Landbot’s customers range from SMEs to specific teams and products within larger organisations, with the startup name-checking the likes of Nestlé, MediaMarkt, CocaCola, Cepsa, PcComponentes and Prudential among its customer roster.

“We are seeing strong traction from industries like eCommerce, Financial Services and Marketing Agencies,” CEO & co-founder Jiaqi Pan tells TechCrunch. “The ecommerce segment is one we have seen the most growth in since COVID-19, where we increased 2x the number of customers from ecommerce industry.”

The new funding will be used to double Landbot’s team during 2021 (currently it employs 40 people) — with hiring planned across sales, marketing and engineering.

The startup, which launched its ‘no code’ flavor of chatbot builder back in 2017, previously relocated HQ from Valencia to Barcelona to help with recruitment.

Since Landbot’s launch, the burgeoning ‘no code/low code’ movement has become a fully fledged trend driven by demand for productivity- and lead-boosting digital services outstripping most businesses’ supply of expert in-house techies able to build stuff.

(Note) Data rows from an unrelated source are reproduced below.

-- ==== Sys2Proof/Machine/Step.lean ====
section
/-!
DEFINITION. One step of the block: the command at the front of the queue.
-/

namespace Sys2Proof.Machine

/-- One step: the front command's effect on the state with the queue's rest; on an empty queue the block idles (log entry 3). -/
def step (s : State) : Host.Outcome State Fault Refusal :=
  match s.pending with
  | [] => .next s
  | c :: rest => exec c { s with pending := rest }

/-- The state with the command that a table word spells put at the front of its queue; the table gives no bits, so no word spells one. -/
def State.withFetchWord (s : State) (nbits w : Nat) : State :=
  match decodeTableWord nbits w with
  | none => s
  | some c => { s with pending := c :: s.pending }

end Sys2Proof.Machine
end

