-- ==== Sys2Proof/Machine/Core.lean ====
section
/-!
DEFINITION. The machine as the host runs it.
-/

def Sys2Proof.core : Host.Core :=
  { State := Sys2Proof.Machine.State
    Fault := Sys2Proof.Machine.Fault
    Refusal := Sys2Proof.Machine.Refusal
    step := Sys2Proof.Machine.step
    reset := Sys2Proof.Machine.State.reset }
end

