-- ==== Sys2Proof/Certificates/Slice0/Obligations.lean ====
section
/-!
DEFINITION. The statements about the model, from the rules of the spec and, where a docstring says so, from the model's own choices.
-/

open Sys2Proof Sys2Proof.Machine

/-- A step executes the command at the front of the queue; on an empty queue the block idles (the model's choice, log entry 3). -/
def Obligations.StepRunsFrontCommand : Prop :=
  (∀ (c : Instr) (rest : List Instr) (s : State), s.pending = c :: rest → step s = exec c { s with pending := rest })
    ∧ ∀ s : State, s.pending = [] → step s = .next s

/-- R68, with the frame: units and settings stand.

Completes with its own effect (`exec c s = .next u` for the `u` that `Leads` or the equation gives): `echo`. -/
def Obligations.EchoReturnsPayload : Prop :=
  ∀ (s : State) (t : Nat) (m : Fin 17), Ready s t m 0x0008 (fun _ => true) →
    Leads (exec (.echo t m) s) (fun u => Replied u m stOk (s.reqOf m).payload ∧ fieldAt (u.mbox m).rsp 6 2 = (s.reqOf m).plen
      ∧ SameUnits s u ∧ SameSettings s u)

/-- R60: no payload; the stage is emptied and counted; values in force stand.

Completes with its own effect (`exec c s = .next u` for the `u` that `Leads` or the equation gives): `discardStaged`. -/
def Obligations.DiscardEmptiesStage : Prop :=
  (∀ (s : State) (t : Nat) (m : Fin 17), Ready s t m 0x0006 (lenIs 0) →
    Leads (exec (.discardStaged t m) s) (fun u => Replied u m stOk (leBytes 4 s.mr.stage.length) ∧ u.mr.stage = []
      ∧ u.mr.recorded = s.mr.recorded ∧ u.mr.armed = s.mr.armed ∧ u.mr.gen = s.mr.gen ∧ SameUnits s u))
  ∧ ∀ (s : State) (t : Nat) (m : Fin 17), (s.reach t).mayTake m 0x0006 = true → (s.reqOf m).code = 0x0006 → (s.reqOf m).plen ≠ 0 →
      (s.reqOf m).expired (s.reach t).clk = false →
    Leads (exec (.discardStaged t m) s) (fun u => Replied u m eParam [] ∧ SameUnits s u ∧ SameSettings s u)

/-- R56, R57: all entries pass and are staged or in force at once; or the first that fails is named and nothing changes.

Completes with its own effect (`exec c s = .next u` for the `u` that `Leads` or the equation gives): `putSettings`. -/
def Obligations.PutSettingsStages : Prop :=
  ∀ (s : State) (t : Nat) (m : Fin 17), Ready s t m 0x0003 putLen →
    let p := (s.reqOf m).payload
    let n := fieldAt p 0 2
    let es := (List.range n).map (putEntry p)
    let staged := (es.filter (fun e => !immediate e.key)).foldl (fun l e => setPut e l) s.mr.stage
    1 ≤ n → n ≤ 63 → allZero (sliceAt p 2 6) = true →
      ((∀ i < n, putOk p i = true) → staged.length ≤ 4096 →
        Leads (exec (.putSettings t m) s) (fun u => Replied u m stOk (leBytes 4 staged.length) ∧ u.mr.stage = staged
          ∧ u.mr.recorded = (es.filter (fun e => immediate e.key)).foldl setRecord s.mr.recorded ∧ u.mr.gen = s.mr.gen))
      ∧ ∀ i < n, putOk p i = false → (∀ j < i, putOk p j = true) →
        Leads (exec (.putSettings t m) s) (fun u => Replied u m eParam [] ∧ fieldAt (u.mbox m).rsp 8 2 = (putEntry p i).key
          ∧ bitAt (fieldAt (u.mbox m).rsp 10 1) 0 = true ∧ fieldAt (u.mbox m).rsp 12 4 = (putEntry p i).scope + 65536 * i
          ∧ SameUnits s u ∧ SameSettings s u)

/-- R58: all staged values at one commit point, or none.

Completes with its own effect (`exec c s = .next u` for the `u` that `Leads` or the equation gives): `apply`. -/
def Obligations.ApplyCommitsTheStage : Prop :=
  ∀ (s : State) (t : Nat) (m : Fin 17), Ready s t m 0x0005 (lenIs 8) →
    let s0 := s.reach t
    let p := (s.reqOf m).payload
    allZero (sliceAt p 1 7) = true →
      (fieldAt p 0 1 = 0 → s.mr.stage ≠ [] → s0.applyFails = none →
        (s.reqOf m).expired (s0.boundaryFrom (s0.clk + 1)) = false →
        Leads (exec (.apply t m) s) (fun u =>
          Replied u m stOk (leBytes 4 (wrapAdd 32 s.mr.gen 1) ++ leBytes 4 s.mr.stage.length)
          ∧ u.mr.stage = [] ∧ u.mr.recorded = s.mr.stage.foldl setRecord s.mr.recorded ∧ u.mr.gen = wrapAdd 32 s.mr.gen 1))
      ∧ (∀ st k sc, fieldAt p 0 1 = 0 → s0.applyFails = some (st, k, sc) →
        Leads (exec (.apply t m) s) (fun u => Replied u m st [] ∧ bitAt (fieldAt (u.mbox m).rsp 10 1) 0 = true
          ∧ SameUnits s u ∧ SameSettings s u))
      ∧ (fieldAt p 0 1 = 1 → Leads (exec (.apply t m) s) (fun u => SameUnits s u ∧ SameSettings s u))
      ∧ (fieldAt p 0 1 = 0 → s.mr.stage = [] →
        Leads (exec (.apply t m) s) (fun u => Replied u m stOk (leBytes 4 s.mr.gen ++ leBytes 4 0) ∧ SameUnits s u ∧ SameSettings s u))

/-- R61, R65, R67, R69, R70.

Completes with its own effect (`exec c s = .next u` for the `u` that `Leads` or the equation gives): `getInfo`, `getSettings`,
`getEvents`, `resync`. -/
def Obligations.GeneralReports : Prop :=
  ∀ (s : State) (t : Nat) (m : Fin 17),
    let p := (s.reqOf m).payload
    let s0 := s.reach t
    (Ready s t m 0x0002 (lenIs 0) →
      Leads (exec (.getInfo t m) s) (fun u => Replied u m stOk s0.info ∧ SameUnits s u ∧ SameSettings s u))
    ∧ (Ready s t m 0x0004 getLen → fieldAt p 0 1 < 3 → fieldAt p 1 1 = 0 → 1 ≤ fieldAt p 2 2 → fieldAt p 2 2 ≤ 127 →
        fieldAt p 4 4 = 0 → (∀ i < fieldAt p 2 2, fieldAt p (11 + 4 * i) 1 = 0) →
      Leads (exec (.getSettings t m) s) (fun u => (∃ head, head.length = 16
          ∧ Replied u m stOk (head ++ s.listedEntries (fieldAt p 0 1) p)) ∧ SameUnits s u ∧ SameSettings s u))
    ∧ (Ready s t m 0x0007 (lenIs 8) → 1 ≤ fieldAt p 4 2 → fieldAt p 4 2 ≤ 63 → fieldAt p 6 1 ≤ 4 → fieldAt p 7 1 ≤ 1 →
      Leads (exec (.getEvents t m) s) (fun u =>
        Replied u m stOk (s.log.answer (if fieldAt p 7 1 = 0 then s.log.ram else s.log.flash) (fieldAt p 0 4) (fieldAt p 4 2) (fieldAt p 6 1))
          ∧ SameUnits s u ∧ SameSettings s u))
    ∧ (Ready s t m 0x0001 (lenIs 8) → fieldAt p 0 1 = 0 → fieldAt p 1 3 = 0 → fieldAt p 4 4 = 0 →
      let sum := (s0.modMb m (fun b => { b with state := .busy })).summary (nextSnap s.mr.snapNo)
      Leads (exec (.resync t m) s) (fun u => Replied u m stOk (sum.take 2048)
        ∧ (u.mbox m).snap = some ⟨nextSnap s.mr.snapNo, sum⟩ ∧ u.mr.snapNo = nextSnap s.mr.snapNo
        ∧ SameUnits s u ∧ SameSettings s u))
    ∧ (∀ x : Snapshot, Ready s t m 0x0001 (lenIs 8) → 1 ≤ fieldAt p 0 1 → fieldAt p 0 1 ≤ 3 → fieldAt p 1 3 = 0 →
        (s.mbox m).snap = some x →
      Leads (exec (.resync t m) s) (fun u =>
        (if x.num = fieldAt p 4 4 then Replied u m stOk ((x.bytes.drop (2048 * fieldAt p 0 1)).take 2048) else Replied u m eState [])
        ∧ (u.mbox m).snap = some x ∧ SameUnits s u ∧ SameSettings s u))
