/-! Updates of `readData`. -/

@[simp] theorem State.setReadData_readData (s : State) (v : BitVec 64) : (s.setReadData v).readData = v := rfl
@[simp] theorem State.setReadData_clk (s : State) (v : BitVec 64) : (s.setReadData v).clk = s.clk := rfl
@[simp] theorem State.setReadData_pending (s : State) (v : BitVec 64) : (s.setReadData v).pending = s.pending := rfl
@[simp] theorem State.setReadData_freeCtr (s : State) (v : BitVec 64) : (s.setReadData v).freeCtr = s.freeCtr := rfl
@[simp] theorem State.setReadData_mr (s : State) (v : BitVec 64) : (s.setReadData v).mr = s.mr := rfl
@[simp] theorem State.setReadData_log (s : State) (v : BitVec 64) : (s.setReadData v).log = s.log := rfl
@[simp] theorem State.setReadData_fe (s : State) (v : BitVec 64) : (s.setReadData v).fe = s.fe := rfl
@[simp] theorem State.setReadData_tw (s : State) (v : BitVec 64) : (s.setReadData v).tw = s.tw := rfl
@[simp] theorem State.setReadData_cal (s : State) (v : BitVec 64) : (s.setReadData v).cal = s.cal := rfl
@[simp] theorem State.setReadData_ck (s : State) (v : BitVec 64) : (s.setReadData v).ck = s.ck := rfl
@[simp] theorem State.setReadData_tm (s : State) (v : BitVec 64) : (s.setReadData v).tm = s.tm := rfl
@[simp] theorem State.setReadData_ch (s : State) (v : BitVec 64) : (s.setReadData v).ch = s.ch := rfl
@[simp] theorem State.setReadData_evq (s : State) (v : BitVec 64) : (s.setReadData v).evq = s.evq := rfl
@[simp] theorem State.setReadData_tr (s : State) (v : BitVec 64) : (s.setReadData v).tr = s.tr := rfl
@[simp] theorem State.setReadData_mem (s : State) (v : BitVec 64) : (s.setReadData v).mem = s.mem := rfl
@[simp] theorem State.setReadData_hl (s : State) (v : BitVec 64) : (s.setReadData v).hl = s.hl := rfl
@[simp] theorem State.setReadData_hv (s : State) (v : BitVec 64) : (s.setReadData v).hv = s.hv := rfl
@[simp] theorem State.setReadData_out (s : State) (v : BitVec 64) : (s.setReadData v).out = s.out := rfl
@[simp] theorem State.setReadData_ar (s : State) (v : BitVec 64) : (s.setReadData v).ar = s.ar := rfl
@[simp] theorem State.setReadData_pw (s : State) (v : BitVec 64) : (s.setReadData v).pw = s.pw := rfl
@[simp] theorem State.setReadData_mon (s : State) (v : BitVec 64) : (s.setReadData v).mon = s.mon := rfl
@[simp] theorem State.setReadData_fw (s : State) (v : BitVec 64) : (s.setReadData v).fw = s.fw := rfl
@[simp] theorem State.setReadData_pins (s : State) (v : BitVec 64) : (s.setReadData v).pins = s.pins := rfl
@[simp] theorem State.modReadData_readData (s : State) (g : BitVec 64 → BitVec 64) : (s.modReadData g).readData = g s.readData := rfl
@[simp] theorem State.modReadData_clk (s : State) (h : BitVec 64 → BitVec 64) : (s.modReadData h).clk = s.clk := rfl
@[simp] theorem State.modReadData_pending (s : State) (h : BitVec 64 → BitVec 64) : (s.modReadData h).pending = s.pending := rfl
@[simp] theorem State.modReadData_freeCtr (s : State) (h : BitVec 64 → BitVec 64) : (s.modReadData h).freeCtr = s.freeCtr := rfl
@[simp] theorem State.modReadData_mr (s : State) (h : BitVec 64 → BitVec 64) : (s.modReadData h).mr = s.mr := rfl
@[simp] theorem State.modReadData_log (s : State) (h : BitVec 64 → BitVec 64) : (s.modReadData h).log = s.log := rfl
@[simp] theorem State.modReadData_fe (s : State) (h : BitVec 64 → BitVec 64) : (s.modReadData h).fe = s.fe := rfl
@[simp] theorem State.modReadData_tw (s : State) (h : BitVec 64 → BitVec 64) : (s.modReadData h).tw = s.tw := rfl
@[simp] theorem State.modReadData_cal (s : State) (h : BitVec 64 → BitVec 64) : (s.modReadData h).cal = s.cal := rfl
@[simp] theorem State.modReadData_ck (s : State) (h : BitVec 64 → BitVec 64) : (s.modReadData h).ck = s.ck := rfl
@[simp] theorem State.modReadData_tm (s : State) (h : BitVec 64 → BitVec 64) : (s.modReadData h).tm = s.tm := rfl
@[simp] theorem State.modReadData_ch (s : State) (h : BitVec 64 → BitVec 64) : (s.modReadData h).ch = s.ch := rfl
@[simp] theorem State.modReadData_evq (s : State) (h : BitVec 64 → BitVec 64) : (s.modReadData h).evq = s.evq := rfl
@[simp] theorem State.modReadData_tr (s : State) (h : BitVec 64 → BitVec 64) : (s.modReadData h).tr = s.tr := rfl
@[simp] theorem State.modReadData_mem (s : State) (h : BitVec 64 → BitVec 64) : (s.modReadData h).mem = s.mem := rfl
@[simp] theorem State.modReadData_hl (s : State) (h : BitVec 64 → BitVec 64) : (s.modReadData h).hl = s.hl := rfl
@[simp] theorem State.modReadData_hv (s : State) (h : BitVec 64 → BitVec 64) : (s.modReadData h).hv = s.hv := rfl
@[simp] theorem State.modReadData_out (s : State) (h : BitVec 64 → BitVec 64) : (s.modReadData h).out = s.out := rfl
@[simp] theorem State.modReadData_ar (s : State) (h : BitVec 64 → BitVec 64) : (s.modReadData h).ar = s.ar := rfl
@[simp] theorem State.modReadData_pw (s : State) (h : BitVec 64 → BitVec 64) : (s.modReadData h).pw = s.pw := rfl
@[simp] theorem State.modReadData_mon (s : State) (h : BitVec 64 → BitVec 64) : (s.modReadData h).mon = s.mon := rfl
@[simp] theorem State.modReadData_fw (s : State) (h : BitVec 64 → BitVec 64) : (s.modReadData h).fw = s.fw := rfl
@[simp] theorem State.modReadData_pins (s : State) (h : BitVec 64 → BitVec 64) : (s.modReadData h).pins = s.pins := rfl
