-- ==== Sys2Proof/Laws/Marrad.lean ====
section
/-!
SUPPORT. What a command's way through its mailbox can do: a ready command is judged by its own part alone, and a response touches
its mailbox, the log, the link's messages and the idle time.
-/

namespace Sys2Proof.Machine

@[simp] theorem leBytes_length (n v : Nat) : (leBytes n v).length = n := by
  induction n generalizing v with
  | zero => rfl
  | succ n ih => simp [leBytes, ih]

@[simp] theorem responseHeader_length (r : Req) (a : Reply) (rf d e : Nat) : (responseHeader r a rf d e).length = 32 := by
  simp [responseHeader]

@[simp] theorem reach_mode (s : State) (t : Nat) : (s.reach t).mode = s.mode := rfl

@[simp] theorem reach_mbox (s : State) (t : Nat) (m : Fin 17) : (s.reach t).mbox m = s.mbox m := rfl

theorem Quiet.mbox {s u : State} (h : Quiet s u) (m : Fin 17) : u.mbox m = s.mbox m := by
  unfold State.mbox
  rw [h.mr]

@[simp] theorem modMb_same (s : State) (m : Fin 17) (g : Mailbox → Mailbox) : (s.modMb m g).mbox m = g (s.mbox m) := by
  simp [State.modMb, State.mbox]

theorem modMb_other (s : State) (m j : Fin 17) (g : Mailbox → Mailbox) (h : j ≠ m) : (s.modMb m g).mbox j = s.mbox j := by
  have h' : m.val ≠ j.val := fun e => h (Fin.ext e.symm)
  simp [State.modMb, State.mbox, h']

theorem modMb_units (s : State) (m : Fin 17) (g : Mailbox → Mailbox) : SameUnits s (s.modMb m g) := SameUnits.refl s

theorem modMb_settings (s : State) (m : Fin 17) (g : Mailbox → Mailbox) : SameSettings s (s.modMb m g) := SameSettings.refl s

/-- The event that LOG asks for. -/
theorem respond_log_quiet (s : State) (b : Bool) (code sev scope : Nat) (d : List Byte) :
    Quiet s (if b then s.logEv code sev scope d else s) := by
  split
  · exact logEv_quiet s _ _ _ _
  · exact Quiet.refl s

/-- A signal that NOTIFY asks for, or the relayed response, leaves units and command interface as they were. -/
theorem sendN_units (s : State) (a b : Nat) (l : List Nat) : SameUnits s (s.sendN a b l) := SameUnits.refl s

/-- The fragments of a response leave units and command interface as they were. -/
theorem sendParts_frame (s : State) (a n : Nat) (bs : List Byte) :
    SameUnits s (s.sendParts a n bs) ∧ (s.sendParts a n bs).mr = s.mr := by
  induction n generalizing s bs with
  | zero => exact ⟨sendN_units s _ _ _, rfl⟩
  | succ n ih =>
    unfold State.sendParts
    split
    · exact ⟨sendN_units s _ _ _, rfl⟩
    · exact ⟨(sendN_units s _ _ _).trans (ih _ _).1, (ih _ _).2⟩

/-- What a response does: mailbox `r.mb` is DONE with the answer's status and payload. -/
theorem respond_replied (s : State) (r : Req) (a : Reply) (c : Nat) : Replied (s.respond r a c) r.mb a.status a.payload := by
  unfold State.respond Replied
  dsimp only
  split
  · refine ⟨?_, ?_, ?_⟩ <;> simp [State.mbox, State.modMb, (sendParts_frame _ _ _ _).2]
  · split
    · rw [(msix_quiet _ _).mbox]
      refine ⟨?_, ?_, ?_⟩ <;> simp [State.mbox, State.modMb]
    · refine ⟨?_, ?_, ?_⟩ <;> simp [State.mbox, State.modMb]

/-- A response leaves the units of the device as they were. -/
theorem respond_units (s : State) (r : Req) (a : Reply) (c : Nat) : SameUnits s (s.respond r a c) := by
  have h1 : SameUnits s (if (bitAt r.flags 1 && a.status != stAccepted && a.status != eTimeout) = true then
      s.logEv 0x0001 (cmdSev a.status) 0 (cmdData r.mb.val r.code r.tag a.status a.detail) else s) :=
    (respond_log_quiet s _ _ _ _ _).units
  unfold State.respond
  dsimp only
  split
  · exact h1.trans (sendParts_frame _ _ _ _).1
  · split
    · exact h1.trans (msix_quiet _ _).units
    · exact h1

/-- A response leaves settings, stage and work as they were. -/
theorem respond_settings (s : State) (r : Req) (a : Reply) (c : Nat) : SameSettings s (s.respond r a c) := by
  have h1 : SameSettings s (if (bitAt r.flags 1 && a.status != stAccepted && a.status != eTimeout) = true then
      s.logEv 0x0001 (cmdSev a.status) 0 (cmdData r.mb.val r.code r.tag a.status a.detail) else s) :=
    (respond_log_quiet s _ _ _ _ _).settings
  unfold State.respond
  dsimp only
  split
  · refine SameSettings.trans ?_ (SameSettings.of_mr (sendParts_frame _ _ _ _).2)
    exact h1
  · split
    · exact h1.trans (msix_quiet _ _).settings
    · exact h1

/-- A ready command whose own part answers at once, its commit point not past the expiry tick, ends with that answer. -/
theorem command_reply {s : State} {t : Nat} {m : Fin 17} {code : Nat} {lenOk : Req → Bool} {body : Body} {a : Reply} {x : State}
    (h : Ready s t m code lenOk) (hb : body (s.reqOf m) (s.reach t) = (.reply a, x)) (he : (s.reqOf m).expired x.clk = false) :
    s.command t m code lenOk body = x.respond (s.reqOf m) a x.clk := by
  obtain ⟨hm, -, hh, hr, -⟩ := h
  unfold State.command
  dsimp only
  rw [if_pos hm]
  have hq : ((s.reach t).mbox m).req m = s.reqOf m := rfl
  have ha : (s.reach t).answer (s.reqOf m) lenOk body = (.reply a, x) := by
    unfold State.answer
    rw [reach_mode, hh]
    dsimp only
    rw [hb]
    simp [hr]
  rw [hq, ha]
  unfold State.conclude
  simp [he]

/-- The same, as a property of the outcome: what the own part left of units and settings stands in the next state. -/
theorem command_leads {s : State} {t : Nat} {m : Fin 17} {code : Nat} {lenOk : Req → Bool} {body : Body} {a : Reply} {x : State}
    (h : Ready s t m code lenOk) (hb : body (s.reqOf m) (s.reach t) = (.reply a, x)) (he : (s.reqOf m).expired x.clk = false) :
    Leads (go (s.command t m code lenOk body)) (fun u => Replied u m a.status a.payload ∧ SameUnits x u ∧ SameSettings x u) := by
  refine ⟨_, rfl, ?_⟩
  rw [command_reply h hb he]
  exact ⟨respond_replied x (s.reqOf m) a x.clk, respond_units _ _ _ _, respond_settings _ _ _ _⟩

/-- A ready command that waits is BUSY and stands under execution. -/
theorem command_wait {s : State} {t : Nat} {m : Fin 17} {code : Nat} {lenOk : Req → Bool} {body : Body} {w : Wait} {x : State}
    (h : Ready s t m code lenOk) (hb : body (s.reqOf m) (s.reach t) = (.wait w, x)) (he : (s.reqOf m).expired x.clk = false) :
    s.command t m code lenOk body
      = (x.modMb m (fun b => { b with state := .busy })).modMr (fun y => { y with exec := some ⟨m, x.clk, w⟩ }) := by
  obtain ⟨hm, -, hh, hr, -⟩ := h
  unfold State.command
  dsimp only
  rw [if_pos hm]
  have hq : ((s.reach t).mbox m).req m = s.reqOf m := rfl
  have ha : (s.reach t).answer (s.reqOf m) lenOk body = (.wait w, x) := by
    unfold State.answer
    rw [reach_mode, hh]
    dsimp only
    rw [hb]
    simp [hr]
  rw [hq, ha]
  unfold State.conclude
  simp [he]
  rfl

/-- A command that fails a shared check has no effect but its answer. -/
theorem command_header {s : State} {t : Nat} {m : Fin 17} {code st : Nat} {lenOk : Req → Bool} {body : Body}
    (hm : (s.reach t).mayTake m code = true) (hh : headerCheck s.mode lenOk (s.reqOf m) = some st)
    (he : (s.reqOf m).expired (s.reach t).clk = false) :
    s.command t m code lenOk body = (s.reach t).respond (s.reqOf m) ⟨st, [], none, 0, 0⟩ (s.reach t).clk := by
  unfold State.command
  dsimp only
  rw [if_pos hm]
  have hq : ((s.reach t).mbox m).req m = s.reqOf m := rfl
  have ha : (s.reach t).answer (s.reqOf m) lenOk body = fails st (s.reach t) := by
    unfold State.answer
    rw [reach_mode, hh]
  rw [hq, ha]
  unfold State.conclude fails
  dsimp only
  rw [he]
  simp

/-- Where no such command is to be taken, only time passes. -/
theorem command_idle {s : State} {t : Nat} {m : Fin 17} {code : Nat} {lenOk : Req → Bool} {body : Body}
    (hm : (s.reach t).mayTake m code = false) : s.command t m code lenOk body = s.reach t := by
  unfold State.command
  dsimp only
  rw [hm]
  simp

end Sys2Proof.Machine
end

Hence the rise of service-builder tools that make customizable tech capabilities accessible to non-technical staff.

The pandemic has merely poured more fuel on this fire — and low-friction tools like Landbot are clearly reaping the rewards.

Interestingly, as well as competing with other conversational chatbot builders, like San Francisco-based ManyChat, Landbot says it’s seeing traction from customers who are seeking to replace web forms with more engaging chat interfaces.

Its drag-and-drop chatbot builder tool supports information workers to design what Landbot bills as “an immersive web page experience filled with gifs and visual elements to capture the attention of the end-user” — so you can understand the appeal for SMEs to be able to replace their boring old static forms with an experience any smartphone user is familiar with from using messaging apps like WhatsApp.

“In terms of the main competitor in the no-code space, we have some overlap with ManyChat as the most direct competitor for Chatbot. On the other hand, as we have a lot of customers using us to replace their forms we are competing also against form builders like Typeform,” says Pan, the latter another Barcelona-based startup which similarly bills itself as a platform for “conversational” and “interactive” data collection.

Landbot notes it recently acquired India-based Morph.AI, a chat-based marketing automation tool, which it’s using to help convert social, website and ad traffic into leads — also with the aim of further expanding into presence in the Asian market.

To date, 90% of its customers are international, with 60% coming from the U.S., U.K. and Germany.

Commenting on the Series A in a statement, Juan Revuelta, general partner of Swanlaab, said: “The beauty of Landbot is in the drag and drop solution of the product. The simplicity is critical to making this product accessible to everyone across many different types of business. If you’re a small company you don’t have the luxury of time or money to solve issues in customer service or run lavish marketing campaigns.

“Landbot helps all businesses to have truly frictionless conversations with customers and exchange the data they need to make smarter decisions and scale. The team has had a remarkable 2020, and we’re excited to support them in helping more businesses this year.”